Downforce is everthing around Monaco and that's especially the case in the wet. There aren't any straights of note here, so straight line speed isn't a concern.
We've gone with the full 50-50 wings for Monaco, just like we did in the dry.
Transmission sets your differential, which dictates the difference of the speed of the tyres' rotations. A more locked diff means more overall grip, but it also means the transition of power is more harsh.
We've gone with 95% for the on-throttle differential. This keeps the rear stable around the corner exits, something you have to have around a street circuit like this.
The 60% off-throttle differential allows a bit more rotation in the car under braking and a stable front end when turning before getting the power back on.
You'll need maximum mechanical grip around Monaco. The easiest way to achieve this is to turn the camber and toe angles to as low as they can go. Tyre wear isn't an issue, a one-stop is easy, especially on the wet weather compound.
A front camber of -2.50 and rear camber of -1.00 is as low as you can go. The front toe of 0.05, and rear toe of 0.20 are also the lowest values you can get here.
The kerbs aren't harsh around Monaco, but you need to go with softest suspension settings possible (1-1). This is because, especially in the wet, you are liable to spin if you go over them.

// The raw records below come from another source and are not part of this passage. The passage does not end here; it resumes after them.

-- ==== Sys2Proof/Machine/Special.lean ====
section
/-!
DEFINITION. Sys2Proof/Machine/Special.lean: the six special functions of the vector unit (R62–R66). The table
coefficients are the Taylor coefficients of R62 computed here in fixed point with 192 fraction bits and rounded to a
multiple of 2^-60; the evaluation is that of R63.
-/

namespace Sys2Proof.Machine

/-- The working precision of the coefficient computations, in fraction bits. -/
def wp : Nat := 192

def fx1 : Int := (2 ^ wp : Nat)

/-- Fixed-point product and quotient, floored. -/
def fxMul (a b : Int) : Int := floorDiv (a * b) (2 ^ wp)
def fxDiv (a b : Int) : Int := Int.fdiv (a * fx1) b
def fxOfQ (n : Int) (d : Nat) : Int := floorDiv (n * fx1) d

/-- Σ of a series whose next term is the last one through `next k term`, `n` terms from index `k`. -/
def fxSeries (next : Nat → Int → Int) : Nat → Nat → Int → Int → Int
  | 0, _, _, acc => acc
  | n + 1, k, term, acc => fxSeries next n (k + 1) (next k term) (acc + term)

/-- e^x by its Taylor series. -/
def fxExp (x : Int) : Int :=
  fxSeries (fun k term => floorDiv (fxMul term x) (k + 1)) 130 0 fx1 0

/-- The inverse hyperbolic tangent of a/b: Σ (a/b)^(2k+1)/(2k+1), and the inverse tangent with alternating signs. -/
def fxAtanh (alt : Bool) (a : Int) (b : Nat) : Int :=
  let x := fxOfQ a b
  let x2 := fxMul x x
  let s : Int := if alt then -1 else 1
  (upto 140).foldl (fun (p : Int × Int) k => (p.1 + floorDiv p.2 (2 * k + 1), s * fxMul p.2 x2)) (0, x) |>.1

def fxLn2 : Int := 2 * fxAtanh false 1 3

/-- π by Machin's formula. -/
def fxPi : Int := 16 * fxAtanh true 1 5 - 4 * fxAtanh true 1 239

def fxSqrt (x : Int) : Int := (isqrt (x.toNat * 2 ^ wp) : Int)

/-- A working value rounded to the nearest multiple of 2^-60, ties to even (R62). -/
def to60 (x : Int) : Int := rneInt x (2 ^ (wp - 60))

/-- The reduced functions (R64). -/
inductive Special where
  | exp2 | log2 | recip | rsqrt | tanh | erf
  deriving DecidableEq, Repr

/-- The degree of a function's polynomials (R64). -/
def specialDeg : Special → Nat
  | .tanh => 7
  | .erf => 7
  | _ => 4

/-- The Taylor coefficients of tanh at t from its derivative 1 − tanh²: the list c_0 … c_n, last first. -/
def tanhCoefs : Nat → Int → List Int
  | 0, t0 => [t0]
  | n + 1, t0 =>
    let cs := tanhCoefs n t0
    -- c_n … c_0 ; the square's coefficient n is Σ c_k c_(n−k)
    let sq := (List.zipWith fxMul cs cs.reverse).foldl (· + ·) 0
    let one := if n = 0 then fx1 else 0
    floorDiv (one - sq) (n + 1) :: cs

/-- The Taylor coefficients of e^(−u²) at t, last first: g' = −2 u g. -/
def gaussCoefs (t : Int) (g0 : Int) : Nat → List Int
  | 0 => [g0]
  | n + 1 =>
    match gaussCoefs t g0 n with
    | gn :: gp :: r => floorDiv (-2 * fxMul t gn - 2 * gp) (n + 1) :: gn :: gp :: r
    | gn :: r => floorDiv (-2 * fxMul t gn) (n + 1) :: gn :: r
    | [] => []

/-- erf at t by its Taylor series at 0. -/
def fxErf (t : Int) (c : Int) : Int :=
  let t2 := fxMul t t
  let s := (upto 190).foldl
    (fun (p : Int × Int) k => (p.1 + floorDiv p.2 (2 * k + 1), - floorDiv (fxMul p.2 t2) (k + 1))) (0, t)
  fxMul c s.1

/-- The coefficients c(i, 0) … c(i, d) of segment i, as integers over 2^60 (R62, R64). -/
def specialCoefs (f : Special) (i : Nat) : List Int :=
  match f with
  | .exp2 =>
    let e := fxExp (floorDiv (fxLn2 * i) 64)
    let l := fxLn2
    let go := (upto 5).foldl (fun (p : List Int × Int) k => (to60 p.2 :: p.1, floorDiv (fxMul p.2 l) (k + 1))) ([], e)
    go.1.reverse
  | .log2 =>
    let il := fxDiv fx1 fxLn2
    let c0 := fxMul (2 * fxAtanh false i (128 + i)) il
    to60 c0 :: (upto 4).map (fun k =>
      let j := k + 1
      let v := floorDiv (il * (64 ^ j : Nat)) (j * (64 + i) ^ j)
      to60 (if j % 2 = 1 then v else -v))
  | .recip =>
    (upto 5).map (fun j =>
      let n : Int := (2 ^ 60 * 64 ^ (j + 1) : Nat)
      let d := (64 + i) ^ (j + 1)
      rneInt (if j % 2 = 0 then n else -n) d)
  | .rsqrt =>
    -- (t)^(−1/2) = 8 / √(64 + i); the binomial coefficients of −1/2 are 1, −1/2, 3/8, −5/16, 35/128
    let r := fxDiv fx1 (fxSqrt (fxOfQ (64 + i) 64))
    [(1, 1), (-1, 2), (3, 8), (-5, 16), (35, 128)].zipIdx.map (fun ((n, d), j) =>
      to60 (floorDiv (r * n * (64 ^ j : Nat)) (d * (64 + i) ^ j)))
  | .tanh =>
    let e := fxExp (fxOfQ (2 * i) 8)
    let t0 := fxDiv (e - fx1) (e + fx1)
    (tanhCoefs 7 t0).reverse.map to60
  | .erf =>
    let t := fxOfQ i 16
    let c := fxDiv (2 * fx1) (fxSqrt fxPi)
    let g0 := fxDiv fx1 (fxExp (fxMul t t))
    let gs := (gaussCoefs t g0 6).reverse
    to60 (fxErf t c) :: gs.zipIdx.map (fun (g, j) => to60 (floorDiv (fxMul c g) (j + 1)))

/-- The evaluation of R63: `h` and the accumulator over 2^64, the coefficients over 2^60. -/
def specialEval (cs : List Int) (h : Int) : Int :=
  match cs.reverse with
  | [] => 0
  | c :: r => r.foldl (fun acc c => floorDiv (acc * h) (2 ^ 64) + c * 16) (c * 16)

/-- y, over 2^64, for the reduced argument u = a + n/d × 2^t with steps of 1/2^k (R63): `v` is u − a, over 2^w. -/
def specialAt (f : Special) (k v w : Nat) : Int :=
  let i := v * 2 ^ k / 2 ^ w
  let rest : Int := (v : Int) * (2 ^ k : Nat) - (i : Int) * (2 ^ w : Nat)
  let h := floorDiv (rest * (2 ^ 64 : Nat)) (2 ^ w * 2 ^ k)
  specialEval (specialCoefs f i) h

/-- The sign-and-magnitude rounding of y × 2^t, y over 2^64, to FP32 (R63, R66). -/
def specialRound (neg : Bool) (y : Int) (t : Int) : Nat :=
  roundQ fp32 false (neg != decide (y < 0)) y.natAbs 1 (t - 64)

/-- m × 2^t written as mantissa fraction u − 1 over 2^w, and the exponent n, with u in [1, 2) (R64). -/
def normParts (m : Nat) (t : Int) : Nat × Nat × Int :=
  let l := Nat.log2 m
  (m - 2 ^ l, l, t + l)

/-- 2^(−1/2) rounded to 60 fraction bits (R64). -/
def rsqrtK : Int := to60 (fxDiv fx1 (fxSqrt (2 * fx1)))

/-- One special function on an FP32 code (R62–R66). -/
def specialFn (f : Special) (a : Nat) : Nat :=
  let one (neg : Bool) : Nat := signBit fp32 neg + 0x3F800000
  match numOf fp32 a with
  | .nan => nanOf fp32
  | .inf neg =>
    match f with
    | .exp2 => if neg then 0 else overflowCode fp32 false false
    | .log2 => if neg then nanOf fp32 else overflowCode fp32 false false
    | .recip => signBit fp32 neg
    | .rsqrt => if neg then nanOf fp32 else 0
    | .tanh => one neg
    | .erf => one neg
  | .fin neg m t =>
    if m = 0 then
      match f with
      | .exp2 => one false
      | .log2 => overflowCode fp32 false true
      | .recip => overflowCode fp32 false neg
      | .rsqrt => overflowCode fp32 false neg
      | .tanh => signBit fp32 neg
      | .erf => signBit fp32 neg
    else
      match f with
      | .exp2 =>
        -- x beyond ±2^10 overflows or underflows whatever its fraction
        if 10 ≤ (Nat.log2 m : Int) + t then (if neg then 0 else overflowCode fp32 false false)
        else
          let w : Nat := if t < 0 then (-t).toNat else 0
          let s : Int := alignTo neg m t (-(w : Int))
          let n := floorDiv s (2 ^ w)
          let v := (s - n * (2 ^ w : Nat)).toNat
          specialRound false (specialAt .exp2 6 v w) n
      | .log2 =>
        if neg then nanOf fp32 else
          let (v, w, n) := normParts m t
          let y := specialAt .log2 6 v w
          let s := n * (2 ^ 64 : Nat) + y
          if s = 0 then 0 else specialRound false s 0
      | .recip =>
        let (v, w, n) := normParts m t
        specialRound neg (specialAt .recip 6 v w) (-n)
      | .rsqrt =>
        if neg then nanOf fp32 else
          let (v, w, n) := normParts m t
          let y := specialAt .rsqrt 6 v w
          let y' := if n % 2 = 0 then y else floorDiv (y * rsqrtK) (2 ^ 60)
          specialRound false y' (-(Int.fdiv n 2))
      | .tanh =>
        if numLt (.fin false m t) (.fin false 1 (-12)) then a
        else if numLe (.fin false 8 0) (.fin false m t) then one neg
        else
          let w := (-t).toNat
          let v := m * 2 ^ (t + w).toNat
          specialRound neg (specialAt .tanh 3 v w) 0
      | .erf =>
        if numLt (.fin false m t) (.fin false 1 (-12)) then
          let c := nth 0 (specialCoefs .erf 0) 1
          roundQ fp32 false neg (m * c.natAbs) 1 (t - 60)
        else if numLe (.fin false 4 0) (.fin false m t) then one neg
        else
          let w := (-t).toNat
          let v := m * 2 ^ (t + w).toNat
          specialRound neg (specialAt .erf 4 v w) 0

end Sys2Proof.Machine
end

1-5 for the anti-roll bar strikes a good balance between responsiveness and balance. The rear has to be more on the responsive side than the front though, because it has to stay planted while rounding corners like the Swimming Pool Chicane.
The 4-6 ride height will help a few things in Monaco. First of all, straight-line speed isn't an issue and the corners are relatively slow speed, by F1 standards. The higher ride height will help you over the kerbs and while going up the hill to the Casino.
Stopping power is crucial in Monaco. So, we've cranked the brake pressure up to 96%. If you're suffering from lock-ups though, feel free to take this down a notch or two.
Brake bias is 52% as you need almost 50/50 balance here, but the fronts require a little more stopping power.
The tyre pressures need to be high in Monaco, especially in the wet. Tyre wear isn't an issue, you can do a one-stop without any issues.
So, we've gone with front pressures of 23.5 psi and 22.7 psi on the rear.
This creates a good level of front-end grip and rear traction without overly stressing the rubber and spiking temperatures, nor increasing wear.